• What is required: Needed from the data below: every line from the one with "DPY_VTMAX.VTOTAL_MAX < r DPY_VTIM.VTOTAL)" up to and including the one with "DPY_SPG_CTRL.SRC)) == 0))", repeated exactly and with nothing else.

Records drawn from a dataset
--- START ---
-- ==== Sys2Proof/Machine/Display.lean ====
section
/-! DEFINITION. The display: timing, commits and their admission, the composer's five layers, controlled blanks, the link,
the AUX channel. -/

namespace Sys2Proof.Machine

/-! ### Admission of the display settings (R311, R313, R316, R318, R319, R325, R326) -/

/-- Gb/s code to Mb/s (R328). -/
def linkRate (code : Nat) : Nat :=
  match code with | 0 => 1620 | 1 => 2160 | 2 => 2430 | 3 => 2700 | 4 => 3240 | 5 => 4320 | 6 => 5400 | _ => 8100

/-- Lanes of a LANES code. -/
def linkLanes (code : Nat) : Nat := 2 ^ code

/-- PCLK in Hz, as a fraction (R58). -/
def pclkNum (r : View') : Nat := 100000000 * (r DPY_PLLP_CFG.INT * 2 ^ 24 + r DPY_PLLP_CFG.FRAC)
def pclkDen (r : View') : Nat := 2 ^ 24 * r DPY_PLLP_DIV.ODIV

/-- STRIDE and OSTRIDE (R311, R318). -/
def strideV (r : View') : Nat := (r DPY_HTIM.HACTIVE * 4 + 255) / 256 * 256
def ostrideV (r : View') : Nat := (r DPY_HTIM.HACTIVE + 63) / 64 * 64

/-- A viewport lies within the active area and is not empty (R313). -/
def viewportOk (r : View') (x y w h : Fld) : Bool :=
  r w != 0 && r h != 0 && decide (r x + r w ≤ r DPY_HTIM.HACTIVE) && decide (r y + r h ≤ r DPY_VTIM.VACTIVE)

/-- A timing mode within the limits of R319. -/
def timingOk (r : View') : Bool :=
  let ha := r DPY_HTIM.HACTIVE
  let va := r DPY_VTIM.VACTIVE
  ha % 2 == 0 && decide (64 ≤ ha) && decide (ha ≤ 3840) && decide (64 ≤ va) && decide (va ≤ 2160)
    && decide (r DPY_HTIM.HTOTAL ≤ 8192) && decide (r DPY_VTIM.VTOTAL ≤ 4096)
    && r DPY_HSYNC.HFP != 0 && r DPY_HSYNC.HSW != 0 && r DPY_VSYNC.VFP != 0 && r DPY_VSYNC.VSW != 0
    && decide (ha + r DPY_HSYNC.HFP + r DPY_HSYNC.HSW < r DPY_HTIM.HTOTAL)
    && decide (va + r DPY_VSYNC.VFP + r DPY_VSYNC.VSW < r DPY_VTIM.VTOTAL)

/-- The conflicts of a set of display settings r, with the rest of the set-up q. -/
def dpyConflict (r q : View') : Bool :=
  ! timingOk r || decide (0x02000000 < strideV r * r DPY_VTIM.VACTIVE) || decide (r DPY_VTMAX.VTOTAL_MAX < r DPY_VTIM.VTOTAL)
  || ((r DPY_DEN_CTRL.EN == 1 || (List.range 4).any (fun i => r (DPY_TRC_CTRL.EN i) == 1))
      && ! viewportOk r DPY_DEN_VP0.X DPY_DEN_VP0.Y DPY_DEN_VP1.W DPY_DEN_VP1.H)
  || (r DPY_SPG_CTRL.EN == 1 && (! viewportOk r DPY_SPG_VP0.X DPY_SPG_VP0.Y DPY_SPG_VP1.W DPY_SPG_VP1.H
      || q (FFT_SRC_SPG.EN (r DPY_SPG_CTRL.SRC)) == 0))
  || (r DPY_OVL_CTRL.EN == 1
      && decide (0x02800000 < 0x02000000 + r DPY_OVL_CTRL.BASE * 65536 + ostrideV r * r DPY_VTIM.VACTIVE))

/-- The larger of two fractions. -/
def maxFrac (a b : Nat × Nat) : Nat × Nat := if a.1 * b.2 < b.1 * a.2 then b else a

/-- What admission judges of the display (R325, R326): `mbps` is the link's raw rate in Mb/s. -/
def dpyItems (r q : View') (mbps : Nat) : List AdmItem :=
  let bpc := match r DPY_CTRL.BPC with | 0 => 6 | 1 => 8 | _ => 10
  let a := pclkNum r
  let b := max (pclkDen r) 1
  let ht := max (r DPY_HTIM.HTOTAL) 1
  let vb := max (r DPY_VTIM.VTOTAL - r DPY_VTIM.VACTIVE) 1
  let t := if r DPY_DEN_CTRL.EN == 1 then (q NEB_GEOM.COLS_M1 + 1) * (q NEB_GEOM.ROWS_M1 + 1) + 81920 else 0
  let lead := (t * a + ht * (40960000000 * b) + a * 40960, 40960000000 * b * vb * ht)
  let fb := maxFrac (a * 4, b * 2560000000) lead
  admConflict (dpyConflict r q) ++
    (if r DPY_CTRL.EN == 1 then
      admDemand 8 0 (a * 3 * bpc * 10) (b * mbps * 8 * 1000000) .deadline ++ admDemand 8 1 fb.1 fb.2 .deadline
    else [])

/-- The raw rate of the trained link, or before training of the committed one (R325). -/
def State.linkMbps (s : State) (r : View') (committed : Bool) : Nat :=
  if s.flag DPY_STAT.LINK_UP && ! committed then linkLanes (s.get DPY_LINK.LANES) * linkRate (s.get DPY_LINK.RATE)
  else linkLanes (r DPY_CTRL.LANES) * linkRate (r DPY_CTRL.RATE)

/-- The display's part of an admission check of the applied display settings with the set-up q. -/
def State.dpyApplied (s : State) (q : View') : List AdmItem :=
  if s.domOn dDISP then dpyItems s.app q (s.linkMbps s.app false) else []

/-! ### Composition (R311 to R318) -/

/-- A colour of 10 bits per component. -/
structure Rgb where
  r : Nat
  g : Nat
  b : Nat
deriving DecidableEq, Repr

/-- A 30-bit colour field. -/
def rgbOf (v : Nat) : Rgb := ⟨v / 2 ^ 20 % 1024, v / 2 ^ 10 % 1024, v % 1024⟩

/-- An 8-bit component widened to 10 bits. -/
def widen (c : Nat) : Nat := c * 4 + c / 64

/-- One component of a layer with alpha a over the one below (R314). -/
def blend (a s d : Nat) : Nat := (a * s + (255 - a) * d + 127) / 255

/-- An entry 0xAARRGGBB placed over a colour. -/
def laidOver (e : Nat) (d : Rgb) : Rgb :=
  let a := e / 2 ^ 24 % 256
  ⟨blend a (widen (e / 2 ^ 16 % 256)) d.r, blend a (widen (e / 2 ^ 8 % 256)) d.g, blend a (widen (e % 256)) d.b⟩

/-- A word of a colour table or palette: a poisoned word reads as 0 (R573). -/
def State.tableWord (s : State) (a : Nat) : Nat := if s.poisoned a then 0 else s.sramLE a 4

/-- The colour index of a cell value under colour settings c (R303). -/
def cellIndex (c : Word) (v : Nat) : Nat :=
  let f (x : Fld) : Nat := bitsOf c x.lo x.n
  let v' := v / 2 ^ f NEB_COLOUR.CSHIFT
  if f NEB_COLOUR.SCALE = 0 then min 1023 v'
  else if v' = 0 then 0
  else min 1023 (1 + f NEB_COLOUR.LOGK * Nat.log2 (v' ^ 64) / 64)

/-- The density layer's entry at pixel (x, y) of its viewport; `none` where a poisoned cell leaves the background. -/
def State.densityEntry (s : State) (x y ctr : Nat) : Option Nat :=
  let c := s.word NEB_PUB_COLOUR.addr
  let table := 0x06A34000 + bitsOf c NEB_COLOUR.CTAB.lo NEB_COLOUR.CTAB.n * 0x1000
  let geom (f : Fld) : Nat := bitsOf s.neb.pubGeom f.lo f.n + 1
  let col := (x - s.app DPY_DEN_VP0.X) * geom NEB_GEOM.COLS_M1 / max (s.app DPY_DEN_VP1.W) 1
  let row := (y - s.app DPY_DEN_VP0.Y) * geom NEB_GEOM.ROWS_M1 / max (s.app DPY_DEN_VP1.H) 1
  let a := nebPublished + cellOfs col row
  if s.neb.pubUndef && s.appFlag NEB_CTRL.EN then
    some (s.tableWord (table + cellIndex c ((Config.freeValue ctr).toNat % 2 ^ 32) * 4))
  else if ! s.neb.everPub then some (s.tableWord table)
  else if s.poisoned a then none
  else some (s.tableWord (table + cellIndex c (s.sramLE a 4) * 4))

/-- The pixel lies in a viewport. -/
def State.inView (s : State) (vx vy vw vh : Fld) (x y : Nat) : Bool :=
  decide (s.app vx ≤ x) && decide (x < s.app vx + s.app vw) && decide (s.app vy ≤ y) && decide (y < s.app vy + s.app vh)

/-- Line width in points of the spectrogram of source src (R188). -/
def State.spgPoints (s : State) (src : Nat) : Nat := (s.app (FFT_SRC_RANGE.NBM1 src) + 1) / 2 ^ s.app (FFT_SRC_SPG.BRED src)

/-- The spectrogram layer's entry at pixel (x, y): `some none` is background (R316). -/
def State.spectroEntry (s : State) (x y : Nat) : Option (Option Nat) :=
  let src := s.app DPY_SPG_CTRL.SRC
  let w := s.spgPoints src
  let lines := s.app (FFT_SRC_SPGL.LINES_M1 src) + 1
  let v := y - s.app DPY_SPG_VP0.Y
  let table := 0x06A34000 + s.app DPY_SPG_CTRL.CTAB * 0x1000
  if s.dpy.spgLines ≤ v then some none
  else
    let line := (s.dpy.spgLines - 1 - v) % lines
    let a := 0x03800000 + s.app (FFT_SRC_SPG.BASE src) * 0x1000 + line * ((32 + 2 * w + 63) / 64 * 64)
    let p := a + 32 + 2 * ((x - s.app DPY_SPG_VP0.X) * w / max (s.app DPY_SPG_VP1.W) 1)
    if s.poisoned a || s.poisoned p then none
    else if s.sramLE (a + 2) 1 / 16 == 1 then some (some (s.tableWord table))
    else
      let l := toSigned 16 (s.sramLE p 2)
      let top := toSigned 16 (s.app DPY_SPG_LEVEL.TOP)
      let i := clampInt 0 1023 (1023 - (top - l) / (s.app DPY_SPG_LEVEL.STEP : Nat))
      some (some (s.tableWord (table + i.toNat * 4)))

/-- Digits of n in base 10, less one. -/
def log10Floor : Nat → Nat → Nat
  | 0, _ => 0
  | k + 1, n => if n < 10 then 0 else 1 + log10Floor k (n / 10)

/-- The least integer not below log10 (a / b), for positive a and b. -/
def ceilLog10 (a b : Nat) : Int :=
  if a ≤ b then -(log10Floor (Nat.log2 (b / a) + 1) (b / a) : Int)
  else
    let q := ceilDiv a b
    let n := log10Floor (Nat.log2 q + 1) q
    if 10 ^ n = q then (n : Int) else (n : Int) + 1

/-- A single-precision number in units of 2^-149. -/
def singleUnits (w : Nat) : Int :=
  let e := w / 2 ^ 23 % 256
  let m : Nat := if e = 0 then w % 2 ^ 23 else (w % 2 ^ 23 + 2 ^ 23) * 2 ^ (e - 1)
  if w < 2 ^ 31 then (m : Int) else -(m : Int)

/-- The row of a trace value (R317): dB values, or a power of mode 0x4 whose 10 log10 is taken. -/
def traceRow (power : Bool) (top step : Int) (h : Nat) (w : Nat) : Nat :=
  let v := singleUnits w
  let last : Int := (h : Int) - 1
  if power then
    if v ≤ 0 then h - 1
    else (clampInt 0 last ((top - ceilLog10 (v.toNat ^ 2560) (2 ^ (149 * 2560))) / step)).toNat
  else
    let one : Int := (2 ^ 149 : Nat)
    (clampInt 0 last ((top * one - 256 * v) / (step * one))).toNat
--- END ---
• Task result:
  ! timingOk r || decide (0x02000000 < strideV r * r DPY_VTIM.VACTIVE) || decide (r DPY_VTMAX.VTOTAL_MAX < r DPY_VTIM.VTOTAL)
  || ((r DPY_DEN_CTRL.EN == 1 || (List.range 4).any (fun i => r (DPY_TRC_CTRL.EN i) == 1))
      && ! viewportOk r DPY_DEN_VP0.X DPY_DEN_VP0.Y DPY_DEN_VP1.W DPY_DEN_VP1.H)
  || (r DPY_SPG_CTRL.EN == 1 && (! viewportOk r DPY_SPG_VP0.X DPY_SPG_VP0.Y DPY_SPG_VP1.W DPY_SPG_VP1.H
      || q (FFT_SRC_SPG.EN (r DPY_SPG_CTRL.SRC)) == 0))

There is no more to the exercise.